Wednesday, November 05, 2003

American Porn Idol

The porno-ization of America continues as Silhouette Productions announces its plan to produce a 7-episode reality show in which 28 women compete for a contract with an adult film distributor. Among the judges? Former gubernatorial candidates Mary Carey and Cruz Bustamente. (Just kidding; even the porn industry refuses to touch Cruz after his loss to Arnold!)

"It's like 'Paradise Hotel,' when they go behind the scenes," said Silhouette CEO Harry Feingold, "Everybody wants to know what's going on. Well, here you see it."

There are two important questions:

1. Have we been able to beat the Roman Empire for decadence yet?
2. Will Fox take up the challenge to its sleaze crown and in fact launch a hardcore pornography channel, as joked about on the Simpsons?
The Latest Social Networking News

One of my sources reports that Reid Hoffman's LinkedIn just raised its first round of outside financing. Stay tuned for the details.

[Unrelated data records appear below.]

-- ==== Sys2Proof/Machine/Exchange.lean ====
section
/-!
DEFINITION. The meanings of the exchange instructions (42_exchange.md R110, R111).
In a meaning the pc is already past the instruction (00_scope.md R8).
-/

namespace Sys2Proof.Machine

/-- `EX R,r`: both are read before either is written. -/
def exchangeRegs (sz : Size) (dst src : Out Slot) (s : State) : Out State :=
  andThen dst fun d => andThen src fun a =>
    .next ((s.setSlot sz d (s.slot sz a)).setSlot sz a (s.slot sz d))

/-- `EX (mem),R`. -/
def exchangeMem (sz : Size) (m : MemOp) (src : Out Slot) (s : State) : Out State :=
  andThen src fun a =>
  s.withMem m fun e t =>
    .next ((t.memWrite sz e.addr (t.slot sz a)).setSlotAndStep e sz a (t.memRead sz e.addr))

/-- `EX F,F'` (R110). -/
def execExFF (s : State) : Out State := .next { s with f := s.fAlt, fAlt := s.f }

/-- `MIRR r` (R111). -/
def execMirr (r : RegOp) (s : State) : Out State := updateReg .W (s.regSlot .W r) mirror s

/-- `EX R,r` (R110). -/
def execExRr (sz : Size) (R : BitVec 3) (r : RegOp) (s : State) : Out State :=
  exchangeRegs sz (s.shortSlot sz R) (s.regSlot sz r) s

/-- `EX (mem),R` (R110). -/
def execExmR (sz : Size) (m : MemOp) (R : BitVec 3) (s : State) : Out State :=
  exchangeMem sz m (s.shortSlot sz R) s

end Sys2Proof.Machine
end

Tuesday, November 04, 2003


Simpsons fan Rob Baur has actually grown a tomacco plant by grafting a tomato plant onto a tobacco plant. The result: a tomato that's full of nicotine.

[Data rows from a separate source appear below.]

-- ==== Sys2Proof/Certificates/Slice0/Obligations.lean ====
section
/-!
DEFINITION. The statements for the provers. In a statement about `exec` the pc of the state
is already past the instruction (00_scope.md R8). A free value is never named: a statement
says what holds for every value of it. Numbers of the form "log n" are
notes/assumptions/<n>.md.
-/

open Sys2Proof Sys2Proof.Machine

/-- For every well-formed instruction i and whatever bytes follow, decoding the bytes of encode i
followed by them gives i and the number of bytes of encode i. (R60, R61, R64, R65, R68, R69,
R70, R72, R73, R77, R79, R89.) -/
def Obligations.DecodeReadsEncodedInstruction : Prop :=
  ∀ (i : Instr) (rest : List Byte), WellFormed i = true →
    decode (encode i ++ rest) = .ok (i, (encode i).length)

/-- If the decoder reads instruction i of n bytes from any byte sequence, then i is well-formed, n
is the length of its encoding and between 1 and 7, and the first n bytes are that encoding,
but for what the core ignores: the upper four bits of a last byte that is a number #4 (marked
derived in R77; log 18), and bytes 2, 4 and 6 of LDX (R199). (R60, R61, R77, R83, R84, R199.) -/
def Obligations.DecodedInstructionIsWellFormed : Prop :=
  ∀ (bs : List Byte) (i : Instr) (n : Nat), decode bs = .ok (i, n) →
    WellFormed i = true ∧ n = (encode i).length ∧ 1 ≤ n ∧ n ≤ 7 ∧ n ≤ bs.length ∧
    ∀ k, k < n → bs[k]? = (encode i)[k]? ∨
      (k + 1 = n ∧ EndsInFourBits i ∧
        bs[k]?.map (·.setWidth 4) = (encode i)[k]?.map (·.setWidth 4)) ∨
      (k ∈ [1, 3, 5] ∧ ∃ a v, i = .ldx a v)

/-- Eight byte sequences of the spec decode to their instructions and lengths: LDAR XIX,$+4+1341H,
LDI (XIX+),(XIY+), DIV XIX,IY, SWI 5, ADD A,B, MINC1 8,IX, MULA XIX and DI. (R79, R80, R81,
R82, R104, R115, R130, R144, R146, R147, R193, R196.) -/
def Obligations.SpecWordsDecode : Prop :=
  decode [0xF3, 0x13, 0x41, 0x13, 0x34] = .ok (.ldar .L 4 0x1341, 5) ∧
  decode [0x85, 0x10] = .ok (.ldi .B .ixIy, 2) ∧
  decode [0xDD, 0x54] = .ok (.divRr .W 4 (.short 5), 2) ∧
  decode [0xFD] = .ok (.swi 5, 1) ∧
  decode [0xCA, 0x81] = .ok (.addRr .B 1 (.short 2), 2) ∧
  decode [0xDC, 0x38, 0x07, 0x00] = .ok (.minc1 0x0007 (.short 4), 4) ∧
  decode [0xDC, 0x19] = .ok (.mula (.short 4), 2) ∧
  decode [0x06, 0x07] = .ok (.di, 2)

/-- When the core is not halted and not between two elements of a block instruction, nothing is
offered or the offer is not accepted, and the decoder rejects the seven bytes fetched from the
pc on, the step answers the fault undefinedCode of that reason. Whatever bytes follow, it
rejects: the blank and dummy first bytes; a second byte above 07H of EI and LDF; after a REG
prefix, short or extended, the blank and dummy second bytes of R80, and a register code that
is not a multiple of the size; after a SRC prefix and a DST prefix, in every mode, the blank
second bytes of R81 and R82, a block instruction with a prefix it is not listed for, and RET
cc after another prefix than B0H; an undefined sub-byte, an operation byte other than 20+R and
30+R of LDAR, and step code 11; and, where the instruction's bytes are there, a second byte at
a size that R80 or R81 does not list. That such codes are faults is decision D9, which the
spec marks as its own (log 17). (R65, R72, R73, R74, R75, R77, R80, R81, R82, R83, R84, R85.) -/
def Obligations.BlankAndDummyCodesStop : Prop :=
  (∀ (s : State) (why : Reject), s.halted = false → s.repeating = none →
    decode ((List.range 7).map fun k => s.codeByte (s.fetchAddr k)) = .error why →
    (s.offers = [] → step s = .fault (.undefinedCode why)) ∧
    (∀ (o : Offer) (later : List Offer), s.offers = o :: later →
      ({ s with offers := later } : State).accept o = none →
      step s = .fault (.undefinedCode why))) ∧
  ∀ rest : List Byte,
    let rejects (head : List Byte) (why : Reject) : Prop := decode (head ++ rest) = .error why
    let among (op : Byte) (ranges : List (Nat × Nat)) : Prop :=
      ∃ q ∈ ranges, q.1 ≤ op.toNat ∧ op.toNat ≤ q.2
    (∀ op : Byte, among op [(0x1F, 0x1F), (0x50, 0x57), (0xC6, 0xC6), (0xD6, 0xD6), (0xE6, 0xE6),
        (0xF6, 0xF6)] → rejects [op] .blankFirst) ∧
    rejects [0x01] .dummyFirst ∧
    (∀ n : Byte, 7 < n.toNat →
      rejects [0x06, n] .numberAboveSeven ∧ rejects [0x17, n] .numberAboveSeven) ∧
    (∀ (sz : Size) (r : RegOp) (op : Byte),
      (among op [(0x00, 0x02), (0x11, 0x11), (0x15, 0x15), (0x17, 0x18), (0x1D, 0x1F),
          (0x25, 0x27), (0x2D, 0x2D), (0x35, 0x37)] →
        rejects (regPrefix sz r ++ [op]) .blankSecond) ∧
      (among op [(0x1A, 0x1B), (0x3B, 0x3B), (0x3F, 0x3F)] →
        rejects (regPrefix sz r ++ [op]) .dummySecond) ∧
      (4 ≤ rest.length →
        (sz = .L ∧ among op [(0x06, 0x0B), (0x1C, 0x1C), (0x20, 0x24), (0x28, 0x2C), (0x30, 0x34),
            (0x40, 0x5F), (0x70, 0x7F), (0xB8, 0xBF), (0xD8, 0xDF)]) ∨
          (sz = .B ∧ among op [(0x12, 0x14)]) ∨ (sz ≠ .L ∧ among op [(0x0C, 0x0D)]) ∨
          (sz ≠ .B ∧ op = 0x10) ∨
          (sz ≠ .W ∧ among op [(0x0E, 0x0F), (0x16, 0x16), (0x19, 0x19), (0x38, 0x3A),
            (0x3C, 0x3E)]) →
        rejects (regPrefix sz r ++ [op]) .sizeNotListed)) ∧
    (∀ (sz : Size) (code : BitVec 8), code.toNat % sz.bytes ≠ 0 →
      ∃ why, rejects (regPrefix sz (.ext code)) why) ∧
    (∀ (sz : Size) (m : MemOp) (op : Byte),
      (among op [(0x00, 0x03), (0x05, 0x05), (0x08, 0x0F), (0x18, 0x18), (0x1A, 0x1F),
          (0x28, 0x2F), (0x70, 0x77)] → rejects (srcPrefix sz m ++ [op]) .blankSecond) ∧
      (4 ≤ rest.length →
        (sz = .L ∧ among op [(0x04, 0x04), (0x19, 0x19), (0x30, 0x6F), (0x78, 0x7F)]) ∨
          (sz ≠ .B ∧ among op [(0x06, 0x07)]) →
        rejects (srcPrefix sz m ++ [op]) .sizeNotListed) ∧
      (among op [(0x10, 0x17)] →
        sz = .L ∨ (∀ R, m ≠ .ind R) ∨ (op.toNat < 0x14 ∧ m ≠ .ind 3 ∧ m ≠ .ind 5) →
        ∃ why, rejects (srcPrefix sz m ++ [op]) why)) ∧
    (∀ (m : MemOp) (op : Byte),
      (among op [(0x01, 0x01), (0x03, 0x03), (0x05, 0x05), (0x07, 0x13), (0x15, 0x15),
          (0x17, 0x1F), (0x2D, 0x2F), (0x38, 0x3F), (0x48, 0x4F), (0x58, 0x5F), (0x68, 0x7F)] →
        rejects (dstPrefix m ++ [op]) .blankSecond) ∧
      (among op [(0xF0, 0xFF)] → m ≠ .ind 0 →
        rejects (dstPrefix m ++ [op]) .prefixNotAllowed)) ∧
    (∀ p ∈ ([0xC3, 0xD3, 0xE3, 0xF3] : List Byte), ∀ x : Byte,
      x.toNat % 4 = 2 ∨ (x.toNat % 4 = 3 ∧ x ≠ 0x03 ∧ x ≠ 0x07 ∧ ¬ (p = 0xF3 ∧ x = 0x13)) →
      rejects [p, x] .subByteUndefined) ∧
    (∀ (x y op : Byte), ¬ among op [(0x20, 0x27), (0x30, 0x37)] →
      rejects [0xF3, 0x13, x, y, op] .subByteUndefined) ∧
    (∀ p ∈ ([0xC4, 0xD4, 0xE4, 0xF4, 0xC5, 0xD5, 0xE5, 0xF5] : List Byte), ∀ x : Byte,
      x.toNat % 4 = 3 → rejects [p, x] .stepUndefined)

/-- When the core is not halted and nothing is offered, or what is offered is not accepted: if no
block instruction is between two elements and the bytes at the program counter decode to i of
n bytes, then i is well-formed and the step is exec of i with the pc moved past those n bytes;
if a block instruction is, the step is exec of that one with the pc moved past its two bytes,
without a fetch. The counter of free values goes up by 1 and no store is done yet (logs 4,
13). That an offer which is not accepted is used up, where R255 leaves it with the
environment, is the model's choice (logs 11, 40), and so is that the codes of a repeating
block instruction are not fetched again (log 15). (R28, R48, R61, R116, R118, R120, R122,
R255, R256.) -/
def Obligations.StepRunsDecodedInstruction : Prop :=
  ∀ s : State, s.halted = false →
    let runs (i : Instr) (n : Nat) : Prop :=
      (s.offers = [] → step s = exec i
        { s with
          pc := s.pcOf (s.pc + BitVec.ofNat 32 n), repeating := none, draws := s.draws + 1,
          stores := [] }) ∧
      (∀ (o : Offer) (later : List Offer), s.offers = o :: later →
        ({ s with offers := later } : State).accept o = none →
        step s = exec i
          { s with
            offers := later, pc := s.pcOf (s.pc + BitVec.ofNat 32 n), repeating := none,
            draws := s.draws + 1, stores := [] })
    (∀ (i : Instr) (n : Nat), s.repeating = none → decode s.fetchBytes = .ok (i, n) →
      WellFormed i = true ∧ runs i n) ∧
    (∀ (sz : Size) (p : BlockPair) (R : BitVec 3),
      (s.repeating = some (.ldir sz p) → runs (.ldir sz p) 2) ∧
      (s.repeating = some (.lddr sz p) → runs (.lddr sz p) 2) ∧
      (s.repeating = some (.cpir sz R) → runs (.cpir sz R) 2) ∧
      (s.repeating = some (.cpdr sz R) → runs (.cpdr sz R) 2))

While the Simpsons episode ended with the destruction of the sole surviving tomacco plant in a fiery helicopter crash, perhaps this miscegnation story will have a happy ending. In the future, millions of smokers will fidget nervously as they await their tomacco pasta, tomacco pizzas, and tomacco bruschetta!

(courtesy of Slashdot)

Monday, November 03, 2003

Add an inch, add a yard

It's amazing how much one's perspective depends on context. You'd never pay $3 for a bottle of water, but when you're at a football game on a hot day, all of a sudden the price is right. This weekend, I was at a friend's bachelor party. I spent some $150 over the course of the weekend--an enormous amount for a fellow who hates to even pay for his own lunch, but once I committed to spending $100 or so, the remaining $50 came pretty easily.

I suppose this is the same principle behind selling "accessories" with new cars.